Entries taken from a collection —
-- Opening Marker --

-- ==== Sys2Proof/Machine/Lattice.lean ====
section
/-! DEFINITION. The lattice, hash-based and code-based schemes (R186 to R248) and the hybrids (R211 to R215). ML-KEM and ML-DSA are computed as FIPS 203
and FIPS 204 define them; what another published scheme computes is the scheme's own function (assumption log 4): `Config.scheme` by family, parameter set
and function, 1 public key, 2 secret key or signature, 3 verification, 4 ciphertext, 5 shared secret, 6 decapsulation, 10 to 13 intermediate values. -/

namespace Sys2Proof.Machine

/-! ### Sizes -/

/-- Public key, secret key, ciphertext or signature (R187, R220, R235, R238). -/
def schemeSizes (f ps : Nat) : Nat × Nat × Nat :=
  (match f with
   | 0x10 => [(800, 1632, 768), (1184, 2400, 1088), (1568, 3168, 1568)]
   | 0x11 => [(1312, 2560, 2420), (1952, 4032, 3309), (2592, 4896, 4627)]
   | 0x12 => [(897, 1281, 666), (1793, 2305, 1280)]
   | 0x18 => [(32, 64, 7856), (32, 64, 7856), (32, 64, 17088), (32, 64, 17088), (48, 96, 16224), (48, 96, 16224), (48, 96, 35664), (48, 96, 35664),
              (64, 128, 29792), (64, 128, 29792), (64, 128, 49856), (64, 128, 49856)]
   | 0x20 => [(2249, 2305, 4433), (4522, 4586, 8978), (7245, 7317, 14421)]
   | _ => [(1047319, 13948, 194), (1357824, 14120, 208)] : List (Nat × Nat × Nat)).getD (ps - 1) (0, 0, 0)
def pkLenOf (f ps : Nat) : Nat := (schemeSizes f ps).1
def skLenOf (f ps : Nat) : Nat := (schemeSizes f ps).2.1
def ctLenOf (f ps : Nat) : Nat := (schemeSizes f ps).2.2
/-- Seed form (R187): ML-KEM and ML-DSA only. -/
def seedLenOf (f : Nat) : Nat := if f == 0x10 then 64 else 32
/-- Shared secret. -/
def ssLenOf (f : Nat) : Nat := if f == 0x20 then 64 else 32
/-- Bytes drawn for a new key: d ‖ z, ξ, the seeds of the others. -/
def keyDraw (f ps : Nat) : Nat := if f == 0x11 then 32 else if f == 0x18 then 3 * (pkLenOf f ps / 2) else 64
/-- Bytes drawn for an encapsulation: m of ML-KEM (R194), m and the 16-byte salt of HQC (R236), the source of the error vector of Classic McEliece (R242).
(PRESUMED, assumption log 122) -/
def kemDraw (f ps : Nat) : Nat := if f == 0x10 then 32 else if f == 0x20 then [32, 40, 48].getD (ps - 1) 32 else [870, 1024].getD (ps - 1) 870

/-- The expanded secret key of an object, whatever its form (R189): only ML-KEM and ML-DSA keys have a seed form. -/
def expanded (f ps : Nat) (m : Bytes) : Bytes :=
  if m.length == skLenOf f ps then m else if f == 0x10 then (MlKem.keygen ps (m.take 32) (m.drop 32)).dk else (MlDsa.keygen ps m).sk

-- Closing Marker --

Work instruction — When you reach the line containing "and FIPS 204" in the data above, start copying exactly, and stop after the line containing "### Sizes -/".

Written response —
and FIPS 204 define them; what another published scheme computes is the scheme's own function (assumption log 4): `Config.scheme` by family, parameter set
and function, 1 public key, 2 secret key or signature, 3 verification, 4 ciphertext, 5 shared secret, 6 decapsulation, 10 to 13 intermediate values. -/

namespace Sys2Proof.Machine

/-! ### Sizes -/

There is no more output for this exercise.